The train left. I have no idea who won the bout. But a few minutes later, I saw the other railway worker – the quiet one – discussing the event with his colleagues. We caught each other’s eye and, as I passed, I addressed a mere eight words to him, in the mildest of voices. ‘Do you think that boy really had Tourette’s?’ I asked.
‘I don’t think so, no. Couldn’t see any sign. Nothing in his behaviour suggested it.’
We nodded agreement at each other. But then a strange thing happened. The railway worker seemed to square up to me slightly and gave me an unmistakable look. ‘But if he does have that condition, I have every sympathy for it. I’m on the autistic spectrum myself.’ He stared at me, daring me to say another word.
For hours afterwards, I wandered around thinking: ‘Did that really happen?’ We’d had our train delayed at least 20 minutes by a boy who’d simply said three magic words – I’ve got Tourette’s – to dispel authority, and seen it collapse before him. And now, having asked the natural question to one of those humiliated functionaries, I was being put in the wrong myself.

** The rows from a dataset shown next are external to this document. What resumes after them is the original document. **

-- power, boot, board (R416, R433, R493)
def Reg.pwrCap : Nat := 0x90000
def Reg.pwrStatus : Nat := 0x90004
def Reg.pwrClk (d : Nat) : Nat := 0x90010 + d * 4
def Reg.pwrInput : Nat := 0x90020
def Reg.pwrEnergy : Nat := 0x90028
def Reg.pwrIntervene : Nat := 0x90030
def Reg.pwrFastlim : Nat := 0x90038
def Reg.boot : Nat := 0x90800
def Reg.boardStatus : Nat := 0x90900
def Fld.ceilMult : Fld := ⟨Reg.pwrCap, 22, 16⟩
def Fld.cap : Fld := ⟨Reg.pwrCap, 15, 0⟩
def Fld.pstate : Fld := ⟨Reg.pwrStatus, 31, 29⟩
def Fld.intervening : Fld := ⟨Reg.pwrStatus, 28, 28⟩
def Fld.fastLimit : Fld := ⟨Reg.pwrStatus, 27, 27⟩
def Fld.brake : Fld := ⟨Reg.pwrStatus, 26, 26⟩
def Fld.capUnmet : Fld := ⟨Reg.pwrStatus, 25, 25⟩
def Fld.duty : Fld := ⟨Reg.pwrStatus, 24, 20⟩
def Fld.bwCap : Fld := ⟨Reg.pwrStatus, 19, 16⟩
def Fld.clkReason (d : Nat) : Fld := ⟨Reg.pwrClk d, 9, 7⟩
def Fld.clkMult (d : Nat) : Fld := ⟨Reg.pwrClk d, 6, 0⟩
def Fld.inputPower : Fld := ⟨Reg.pwrInput, 31, 16⟩
def Fld.inputCurrent : Fld := ⟨Reg.pwrInput, 15, 0⟩
def Fld.bootStage : Fld := ⟨Reg.boot, 31, 28⟩
def Fld.lockAtReady : Fld := ⟨Reg.boot, 27, 27⟩
def Fld.bootSlot : Fld := ⟨Reg.boot, 26, 26⟩
def Fld.fallback : Fld := ⟨Reg.boot, 25, 25⟩
def Fld.warm : Fld := ⟨Reg.boot, 24, 24⟩
def Fld.bootFail : Fld := ⟨Reg.boot, 23, 16⟩
def Fld.readyMs : Fld := ⟨Reg.boot, 15, 0⟩
def Fld.boardSlot : Fld := ⟨Reg.boardStatus, 31, 29⟩
def Fld.boardWidth : Fld := ⟨Reg.boardStatus, 28, 27⟩
def Fld.modPresent : Fld := ⟨Reg.boardStatus, 26, 26⟩
def Fld.boardBrake : Fld := ⟨Reg.boardStatus, 25, 25⟩
def Fld.tenMhz : Fld := ⟨Reg.boardStatus, 24, 24⟩
def Fld.pps : Fld := ⟨Reg.boardStatus, 23, 23⟩
def Fld.alert : Fld := ⟨Reg.boardStatus, 22, 22⟩

-- security (R463), snapshot (R462), test (R478)
def Reg.secStatus : Nat := 0xA0000
def Reg.secFwA : Nat := 0xA0004
def Reg.secFwB : Nat := 0xA0008
def Reg.secFloor : Nat := 0xA000C
def Reg.d2Expiry : Nat := 0xA0010
def Reg.nonce (i : Nat) : Nat := 0xA0020 + i * 4
def Reg.ownerDigest (i : Nat) : Nat := 0xA0040 + i * 4
def Reg.snpStatus : Nat := 0xB0000
def Reg.snpId : Nat := 0xB0004
def Reg.snpMatch : Nat := 0xB0008
def Reg.snpTime : Nat := 0xB0010
def Reg.snpTick : Nat := 0xB0018
def Reg.testCtrl : Nat := 0xC0000
def Reg.testStatus : Nat := 0xC0004
def Reg.faultLogged : Nat := 0xC0008
def Reg.faultAbsorbed : Nat := 0xC0010
def Reg.testFail : Nat := 0xC0018
def Reg.cycleTime : Nat := 0xC0020
def Fld.sstate : Fld := ⟨Reg.secStatus, 31, 29⟩
def Fld.secDebug : Fld := ⟨Reg.secStatus, 28, 27⟩
def Fld.policy : Fld := ⟨Reg.secStatus, 26, 25⟩
def Fld.ownerKeys : Fld := ⟨Reg.secStatus, 24, 24⟩
def Fld.siteKey : Fld := ⟨Reg.secStatus, 23, 23⟩
def Fld.imageSigned : Fld := ⟨Reg.secStatus, 22, 22⟩
def Fld.keysErased : Fld := ⟨Reg.secStatus, 21, 21⟩
def Fld.halted : Fld := ⟨Reg.secStatus, 20, 20⟩
def Fld.authFail : Fld := ⟨Reg.secStatus, 15, 0⟩
def Fld.fwValid (slot : Nat) : Fld := ⟨Reg.secFwA + slot * 4, 31, 31⟩
def Fld.fwSvn (slot : Nat) : Fld := ⟨Reg.secFwA + slot * 4, 15, 0⟩
def Fld.floor : Fld := ⟨Reg.secFloor, 15, 0⟩
def Fld.snpState : Fld := ⟨Reg.snpStatus, 31, 30⟩
def Fld.snpSource : Fld := ⟨Reg.snpStatus, 29, 27⟩
def Fld.snpPropagated : Fld := ⟨Reg.snpStatus, 26, 26⟩
def Fld.snpMissed : Fld := ⟨Reg.snpStatus, 15, 0⟩
def Fld.testPeriod : Fld := ⟨Reg.testCtrl, 23, 8⟩
def Fld.testEnable : Fld := ⟨Reg.testCtrl, 3, 0⟩
def Fld.testCycles : Fld := ⟨Reg.testStatus, 31, 16⟩
def Fld.testDeferred : Fld := ⟨Reg.testStatus, 15, 8⟩
def Fld.testActive : Fld := ⟨Reg.testStatus, 3, 0⟩

-- BAR0 only (R392, R399, R406, R461)
def Reg.identity : Nat := Reg.bar0
def Reg.devState : Nat := Reg.bar0 + 0x4
def Reg.fwVersion : Nat := Reg.bar0 + 0x8
def Reg.link : Nat := Reg.bar0 + 0xC
def Reg.bar2Base : Nat := Reg.bar0 + 0x10
def Reg.hostWinBase : Nat := Reg.bar0 + 0x18
def Reg.hostErr : Nat := Reg.bar0 + 0x20
def Reg.doorbell : Nat := Reg.bar0 + 0x1000
def Reg.mbxBusy : Nat := Reg.bar0 + 0x1008
def Reg.mbxDone : Nat := Reg.bar0 + 0x1010
def Reg.mbxErr : Nat := Reg.bar0 + 0x1018
def Reg.evtBase : Nat := Reg.bar0 + 0x100000
def Reg.evtCtrl : Nat := Reg.bar0 + 0x100008
def Reg.evtHead : Nat := Reg.bar0 + 0x10000C
def Reg.evtTail : Nat := Reg.bar0 + 0x100010
def Reg.evtLost : Nat := Reg.bar0 + 0x100014
def Reg.evtHeld : Nat := Reg.bar0 + 0x100018
def Reg.winSel : Nat := Reg.bar0 + 0x2C00000
def Fld.state : Fld := ⟨Reg.devState, 31, 28⟩
def Fld.devPstate : Fld := ⟨Reg.devState, 27, 25⟩
def Fld.debug : Fld := ⟨Reg.devState, 24, 23⟩
def Fld.remoteMbx : Fld := ⟨Reg.devState, 22, 22⟩
def Fld.linkWidth : Fld := ⟨Reg.link, 31, 28⟩
def Fld.linkRate : Fld := ⟨Reg.link, 27, 24⟩
def Fld.denied : Fld := ⟨Reg.hostErr, 63, 32⟩
def Fld.bar2Fault : Fld := ⟨Reg.hostErr, 31, 0⟩
def Fld.ringIgnored : Fld := ⟨Reg.mbxErr, 31, 16⟩
def Fld.writeDropped : Fld := ⟨Reg.mbxErr, 15, 0⟩
def Fld.evtEnable : Fld := ⟨Reg.evtCtrl, 31, 31⟩
def Fld.evtLog2 : Fld := ⟨Reg.evtCtrl, 4, 0⟩
def Fld.held : Fld := ⟨Reg.evtHeld, 10, 0⟩
def Fld.winKind : Fld := ⟨Reg.winSel, 63, 62⟩
def Fld.winIndex : Fld := ⟨Reg.winSel, 55, 48⟩
def Fld.winBase : Fld := ⟨Reg.winSel, 47, 0⟩

/-- Reset values of the registers that are an array of one layout. -/
def Reg.resetArray (k : Nat) : Nat :=
  if 0x10000 ≤ k ∧ k < 0x10300 then
    let n := (k - 0x10000) / 4
    (n / 48) * 2 ^ 16 + n % 48
  else if 0x10400 ≤ k ∧ k < 0x10410 then 0x000004FF
  else if 0x50000 ≤ k ∧ k < 0x50300 then ((k - 0x50000) / 4) % 16
  else if 0x50400 ≤ k ∧ k < 0x50430 then 0xFF
  else if 0x40000 ≤ k ∧ k < 0x4C000 ∧ k % 0x1000 = 4 then 0x1000
  else if 0x40000 ≤ k ∧ k < 0x4C000 ∧ k % 0x1000 = 8 then 0xB800B800
  else if 0x70000 ≤ k ∧ k < 0x73000 ∧ k % 0x100 = 0 then 0xC0000000
  else if 0x90010 ≤ k ∧ k < 0x90020 ∧ k % 4 = 0 then 0x50
  else if 0x100000 ≤ k ∧ k < 0x1C0000 ∧ k % 0x1000 = 0 then 0x80000000
  else if 0x200000 ≤ k ∧ k < 0x2C0000 ∧ k % 0x1000 = 0 then 0x80000000
  else 0

/-- The reset value of every register: the Reset columns of the spec's register tables. Straps (R332, R493) read as
left open (R483) until they are sampled; the nonce is a free value (R463). -/
def Reg.resetValue (k : Nat) : Word64 :=
  if k = Reg.tckCtrl then 0x0C00C000
  else if k = Reg.tckPeriod then 0x7D0
  else if k = Reg.tckPlanClk then 0x40
  else if k = Reg.tckGuard then 0x3E8
  else if k = Reg.reserve then 0x60000
  else if k = Reg.pwrCap then 0x00500E10
  else if k = Reg.pwrStatus then 0x010A0000
  else if k = Reg.testCtrl then 0x180F
  else if k = Reg.boardStatus then 0x18000000
  else if k = Reg.identity then 0x04000000#64 ||| ((Config.stepping.zeroExtend 64) <<< 16)
  else if k = Reg.evtCtrl then 0x8
  else if 0xA0020 ≤ k ∧ k < 0xA0040 ∧ k % 4 = 0 then
    (Config.freeValue 0 >>> ((k - 0xA0020) / 4 * 32)).zeroExtend 64 &&& 0xFFFFFFFF#64
  else BitVec.ofNat 64 (Reg.resetArray k)

/-- A register's value (R10, R12). -/
def State.reg (s : State) (k : Nat) : Word64 := (Tab.find? s.regs k).getD (Reg.resetValue k)

/-- The registers with `v` at `k`, in canonical form. -/
def Reg.write (t : Tab Word64) (k : Nat) (v : Word64) : Tab Word64 :=
  if v = Reg.resetValue k then Tab.del k t else Tab.put k v t

/-- The state with register `k` at `v`. -/
def State.setReg (s : State) (k : Nat) (v : Word64) : State := { s with regs := Reg.write s.regs k v }

/-- Bits [hi:lo] of a 64-bit value. -/
def getBits (r : Word64) (hi lo : Nat) : Nat := (r.toNat >>> lo) % 2 ^ (hi - lo + 1)

/-- `r` with bits [hi:lo] at `v`, the rest unchanged. -/
def setBits (r : Word64) (hi lo v : Nat) : Word64 :=
  let m : Word64 := BitVec.ofNat 64 ((2 ^ (hi - lo + 1) - 1) <<< lo)
  (r &&& ~~~m) ||| BitVec.ofNat 64 ((v % 2 ^ (hi - lo + 1)) <<< lo)

/-- A field's value. -/
def State.fld (s : State) (f : Fld) : Nat := getBits (s.reg f.key) f.hi f.lo

/-- The state with a field at `v`; the register's other bits are unchanged. -/
def State.setFld (s : State) (f : Fld) (v : Nat) : State :=
  s.setReg f.key (setBits (s.reg f.key) f.hi f.lo v)

/-- A field that counts and saturates at its largest value. -/
def State.bump (s : State) (f : Fld) (n : Nat) : State :=
  s.setFld f (min (s.fld f + n) (2 ^ (f.hi - f.lo + 1) - 1))

/-- A 32-bit or 64-bit counter register that saturates (R180, R240, R332). -/
def State.bump32 (s : State) (k n : Nat) : State := s.bump ⟨k, 31, 0⟩ n
def State.bump64 (s : State) (k n : Nat) : State := s.bump ⟨k, 63, 0⟩ n

/-- `n` microseconds in ns. -/
def us (n : Nat) : Nat := n * 1000

/-- Device time, in ns since the PTP epoch (R35). -/
def State.now (s : State) : Nat := (s.reg Reg.tckTime).toNat

/-- Device time moved forward to `t`, where `t` lies ahead: a timed command is the event at its time. -/
def State.at_ (s : State) (t : Nat) : State := if s.now < t then s.setReg Reg.tckTime (BitVec.ofNat 64 t) else s

/-- The state with one more thing sent out. -/
def State.send (s : State) (x : Sent) : State := { s with sent := s.sent ++ [x] }

/-- DEV_STATE.state set; ALERT_N is low in protective stop and needs service (R392, R490, R493). -/
def State.setDevState (s : State) (v : Nat) : State := (s.setFld Fld.state v).setFld Fld.alert (if v = 6 ∨ v = 8 then 1 else 0)

/-- A fresh free value, and the state with the counter advanced. -/
def State.fresh (s : State) : BitVec 256 × State :=
  (Config.freeValue (s.freeCount + 1), { s with freeCount := s.freeCount + 1 })

/-- A value up to `bound` that the spec leaves open, and the state with the counter of free values advanced. -/
def State.upTo (s : State) (bound : Nat) : Nat × State :=
  let (v, s1) := s.fresh
  (v.toNat % (bound + 1), s1)

end Sys2Proof.Machine
end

Maybe I am heartless for having doubted the boy. Unreasonable for having expected my train to leave on time and mean for minding the inconvenience – an authoritarian fuddy-duddy, a compassion-free zone or, as I fear my animal-loving fellow passenger might have put it had we crossed verbal swords, a fascist dinosaur. But when the mere mention of mental health conditions has such a power to end debate, to make authority slam on the brakes, and when even those poleaxed and stymied by it want to join in the game, it seems more, much more, than train timetables is at stake.